Ushijima gère un petit commerce très lucratif. Il est « Yamikin », autrement dit usurier. C'est vers lui que se tournent les personnes éboutées des services de prêts habituels : les joueurs invétérés, les mauvais créanciers, tous finissent par tomber dans les mailles de ses filets. Takada est un nouveau venu dans l'équipe de l'usurier. Il va apprendre les ficelles du métier : comment appâter les clients, comment les mettre à genoux pour en faire des esclaves dociles. Car Ushijima se fait toujours rembourser quitte à prostituer ses créanciers ou à leur faire commettre divers larcins.

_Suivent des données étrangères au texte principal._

/-- With bit 7, `spawn` reads g0 to g7 (R369). -/
def spawnArgs (imm : BitVec 16) : List GOp := if imm.getLsbD 7 then (List.range 8).map fun i => GOp.g (Fin.ofNat 128 i) else []

/-- `spawn`: a free strand behind a hold, or READY at once. -/
def execSpawn (h : Hdr) (d a b : GOp) (imm : BitVec 16) (s : State) : Host.Outcome State Fault Refusal :=
  issue { h := h, word := wordOf (.spawn h d a b imm), src := a :: b :: spawnArgs imm, dst := [d], self := true, rel := true } s fun c =>
    match c.s.codePoint c.t.vol (c.g a) with
    | none => .fault (taskFault 0x24)
    | some (i, off) =>
      if b != .z && holdBad (c.g b) then .fault (taskFault 0x29)
      else match c.s.volume c.t.vol with
        | none => .go (c.put d 0)
        | some v =>
          if v.runlist ≤ v.pool.length then .go (c.put d 0)
          else
            let e := (c.s.spaceOf v.id).entry i
            let hc := handleCore (c.g b)
            let hi := handleIdx (c.g b)
            let live := if b == .z then none else c.s.liveHold v.id hc (handleGen (c.g b)) hi
            let home := if b == .z then c.core else hc
            let holdp := if b == .z then 0 else 0xFF0000000000 + hc * 4096 + hi * 4
            let args := if imm.getLsbD 7 then (List.range 8).map c.t.g else []
            let (pa, s1) := c.s.newSlip v (imm.toNat % 8) home (imm.toNat / 8 % 16) c.t.gidx (e.base + 8 * off) holdp
              (if live.isSome then 0 else 1) (codeDesc e :: c.t.sregs.drop 1) args (some i)
            let s2 := match live with
              | some _ =>
                let k := s1.core hc
                s1.setCore hc { k with holds := mapIf (·.idx == hi) (fun x => { x with slips := x.slips ++ [pa] }) k.holds }
              | none => s1
            let s3 := (s2.dropCode c.core e.base e.size).dropCode home e.base e.size
            .go ({ c with s := s3 }.put d (ofN (Config.areaVA + pa)))

/-! ## Range deques (R370 to R372) -/

def rangeHi (w : Word) : Nat := fld w 63 32
def rangeLo (w : Word) : Nat := fld w 31 0
def mkRange (lo hi : Nat) : Word := ofN (hi * 2 ^ 32 + lo)

/-- `pushr`. -/
def execPushr (h : Hdr) (d a : GOp) (s : State) : Host.Outcome State Fault Refusal :=
  issue { h := h, word := wordOf (.pushr h d a), src := [a], dst := [d] } s fun c =>
    let r := c.g a
    let k := c.s.core c.core
    let n := ((c.s.volume c.t.vol).map Volume.dequeN).getD 0
    if rangeHi r ≤ rangeLo r then .go (c.put d 2)
    else if n ≤ (k.deques.filter (·.1 == c.t.vol)).length then .go (c.put d 1)
    else .go ({ c with s := c.s.setCore c.core { k with deques := k.deques ++ [(c.t.vol, r)] } }.put d 0)

/-- The bottom entry of a volume's deque, and the other entries. -/
def bottomOf (vol : Nat) (l : List (Nat × Word)) : Option (Word × List (Nat × Word)) :=
  match l.reverse.find? (·.1 == vol) with
  | none => none
  | some e => some (e.2, (removeFirst (·.1 == vol) l.reverse).reverse)

/-- `popr`. -/
def execPopr (h : Hdr) (d : GOp) (s : State) : Host.Outcome State Fault Refusal :=
  issue { h := h, word := wordOf (.popr h d), dst := [d] } s fun c =>
    let k := c.s.core c.core
    match bottomOf c.t.vol k.deques with
    | none => .go (c.put d 0)
    | some (w, l) => .go ({ c with s := c.s.setCore c.core { k with deques := l } }.put d w)

/-- `splitr`. -/
def execSplitr (h : Hdr) (d : GOp) (s : State) : Host.Outcome State Fault Refusal :=
  issue { h := h, word := wordOf (.splitr h d), dst := [d] } s fun c =>
    let k := c.s.core c.core
    match bottomOf c.t.vol k.deques with
    | none => .go (c.put d 0)
    | some (w, l) =>
      let n := rangeHi w - rangeLo w
      if n < 2 then .go (c.put d 0)
      else
        let m := rangeLo w + n / 2
        .go ({ c with s := c.s.setCore c.core { k with deques := l ++ [(c.t.vol, mkRange m (rangeHi w))] } }.put d (mkRange (rangeLo w) m))

/-- `stealr`: a request to the victim core. -/
def execStealr (h : Hdr) (d a : GOp) (s : State) : Host.Outcome State Fault Refusal :=
  issue { h := h, word := wordOf (.stealr h d a), src := [a], dst := [d], long := true } s fun c =>
    let w := c.g a
    if fld w 63 11 != 0 then .go (c.resultFrom d (fld w 10 0) 0)
    else
      let (id, c1) := c.op (c.dest d)
      .go { c1 with s := c1.s.sendMsg c.core c.slot (fld w 10 0) (.steal c.t.vol id) }

/-- A steal reaches its victim: the volume's top entry gives its low half. -/
def execStealPerform (msg : Nat) (s : State) : Host.Outcome State Fault Refusal :=
  match s.fab.msgs.find? (·.id == msg) with
  | none => .next s
  | some m => match m.kind with
    | .steal vol op =>
      if s.clk.frame < m.due then .next s
      else
        let s1 : State := { s with fab := { s.fab with msgs := s.fab.msgs.filter (·.id != msg) } }
        let k := s1.core m.dst
        let back := s1.clk.frame + hops m.core m.dst + 1
        match k.deques.find? (·.1 == vol) with
        | none => .next (s1.replyOp m.core m.slot op back 0)
        | some (_, w) =>
          let mid := rangeLo w + (rangeHi w - rangeLo w + 1) / 2
          let l := if rangeHi w ≤ mid then removeFirst (·.1 == vol) k.deques
                   else replaceBy (·.1 == vol) (vol, mkRange mid (rangeHi w)) k.deques
          let s2 := s1.setCore m.dst { k with deques := l }
          .next (State.replyOp (if (l.any (·.1 == vol)) then s2 else s2.roomFreed) m.core m.slot op back (mkRange (rangeLo w) mid))
    | _ => .next s

/-! ## post (R175) -/

/-- `post`: its destination decides the status, which a malformed one returns by way of the poster's own core (assumption 72). -/
def execPost (h : Hdr) (d a b : GOp) (tag : BitVec 16) (s : State) : Host.Outcome State Fault Refusal :=
  issue { h := h, word := wordOf (.post h d a b tag), src := [a, b], dst := [d], self := true, rel := true, chg := true, long := true } s fun c =>
    let w := c.g a
    let (id, c1) := c.op (c.dest d)
    let byRole := w.getLsbD 31
    let role := fld w 26 24
    let shape := fld w 63 32 != 0 || fld w 30 27 != 0 || fld w 15 11 != 0 ||
      (byRole && (c.t.free || c.slot == 63 || decide (c.s.coreCount c.t ≤ role) || fld w 10 0 != 0))
    let dst := if shape then c.core
      else if byRole then ((c.s.gathering c.t.vol c.t.gidx).bind (·.cores[role]?)).getD c.core
      else fld w 10 0
    let msg := ofN (tag.toNat * 2 ^ 48 + (c.g b).toNat % 2 ^ 44)
    .go { c1 with s := c1.s.sendMsg c.core c.slot dst (.post c.t.vol (fld w 23 16) byRole msg c.t.gidx (if shape then 2 else 0) id) }

/-- An engine's message enters the inbox when the volume's reservation has room (R174); else it waits, and no later message to
the lane passes it. -/
def State.deliverEng (s : State) (m : EngMsg) : State :=
  let first := !(s.fab.eng.any fun x => decide (x.id < m.id) && x.core == m.core && x.vol == m.vol && x.lane == m.lane)
  let room := if m.vol == 0 then (s.core m.core).inbox.countP (·.vol == 0) < 16
    else s.inboxUsed m.vol m.core < ((s.volume m.vol).map Volume.inboxN).getD 0
  if first && room then
    State.deliver { s with fab := { s.fab with eng := s.fab.eng.filter (·.id != m.id) } } m.core
      { vol := m.vol, lane := m.lane, src := m.src, from_ := m.core, frame := s.clk.frame, word := m.word, held := m.held }
  else { s with fab := { s.fab with eng := mapIf (·.id == m.id) (fun x => { x with held := true }) s.fab.eng } }

/-- The engines' messages to one volume's inbox on a core. -/
def State.engFor (s : State) (core vol : Nat) : List EngMsg := s.fab.eng.filter fun x => x.core == core && x.vol == vol

/-- Those that wait go before a post to it. -/
def State.heldFirst (s : State) (core vol : Nat) : State := (s.engFor core vol).foldl State.deliverEng s

/-- The status of a post that is well-formed, as its core finds it (R175): 0 delivered, 1 no room, 2 no such inbox or lane,
3 the core is fenced. -/
def State.postStatus (s : State) (m : Msg) (vol lane : Nat) (byRole : Bool) (gidx : Nat) : Nat :=
  let laneHeld := s.circ.gatherings.any fun g => g.vol == vol && g.cores.contains m.dst && (!byRole || g.gidx == gidx) &&
    (g.members.any fun x => x.lane == lane && g.cores[x.role]? == some m.dst)
  if s.coreFenced m.dst then 3
  else if !(lane ≤ 62 || lane == 255) || !s.hasInbox vol m.dst then 2
  else if lane ≤ 62 && !laneHeld then 2
  else if ((s.volume vol).map Volume.inboxN).getD 0 ≤ s.inboxUsed vol m.dst then 1
  else 0

/-- A post arrives, after the engines' messages that wait for its inbox (R174): the status of R175, the message, and the reply. -/
def execPostArrive (msg : Nat) (s : State) : Host.Outcome State Fault Refusal :=
  match s.fab.msgs.find? (·.id == msg) with
  | none => .next s
  | some m => match m.kind with
    | .post vol lane byRole word gidx bad op =>
      if s.clk.frame < m.due then .next s
      else
        let s0 : State := { s with fab := { s.fab with msgs := s.fab.msgs.filter (·.id != msg) } }
        let s1 := s0.heldFirst m.dst vol
        let back := s1.clk.frame + hops m.core m.dst + 1
        let st : Nat := if bad != 0 then 2 else s1.postStatus m vol lane byRole gidx
        let s2 := if st == 0 then
            s1.deliver m.dst { vol := vol, lane := lane, src := 0, from_ := m.core, frame := s1.clk.frame, word := word }
          else s1
        .next (s2.replyOp m.core m.slot op back (ofN st))
    | _ => .next s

Ce premier volume sert d'introduction. On y découvre le milieu dans lequel se situe l'histoire et on en apprend plus sur les pratiques sordides que sur les personnages. Le récit se concentre de ce fait davantage sur les clients que sur Ushijima. C'est vraiment la misère sociale qui nous est montrée dans toute son horreur. Et le terme n'est pas anodin, puisqu'à de nombreuses reprises, afin de souligner la descente aux enfers des clients endettés, le graphisme vire dans le fantastique et nous rappelle le bien moins intéressant « Manoir de l'horreur » de Ochazukenori. Le récit oscille donc ici entre la critique sociale et le film d'horreur dont la violence est d'autant plus insoutenable quelle est réaliste. Certaines scènes, comme celle du reclus obligé de manger des pâtes crues parce qu'on lui a coupé l'eau et l'électricité, font véritablement froid dans le dos. Les traits de l'usurier sont aussi surprenants. Avec sa barbichette, ses yeux vides et ses oreilles en pointes il a tout l'air d'un diable. Mais un diable bien particulier ; un diable d'avarice. Véritable calculette humaine capable de réciter des pages entières de formules de taux d'intérêts, Ushijima a perdu toute humanité, lui qui considère ses clients comme des « esclaves ». C'est d'ailleurs de là que viendra le seul défaut notable de ce tome. La surabondance de chiffres en yen lasse à force de faire la conversion. Peut-être que pour une fois, il aurait été préférable de donner directement les prix en euros.
Il n'en reste pas moins que cette série est un véritable (électro)choc immanquable par son originalité qui tranche avec la masse des shônen et shôjo insipides actuels. Après cet excellent volume d'exposition, on attend maintenant de voir se développer une intrigue construite qui nous permettra d'en savoir plus sur nos protagonistes.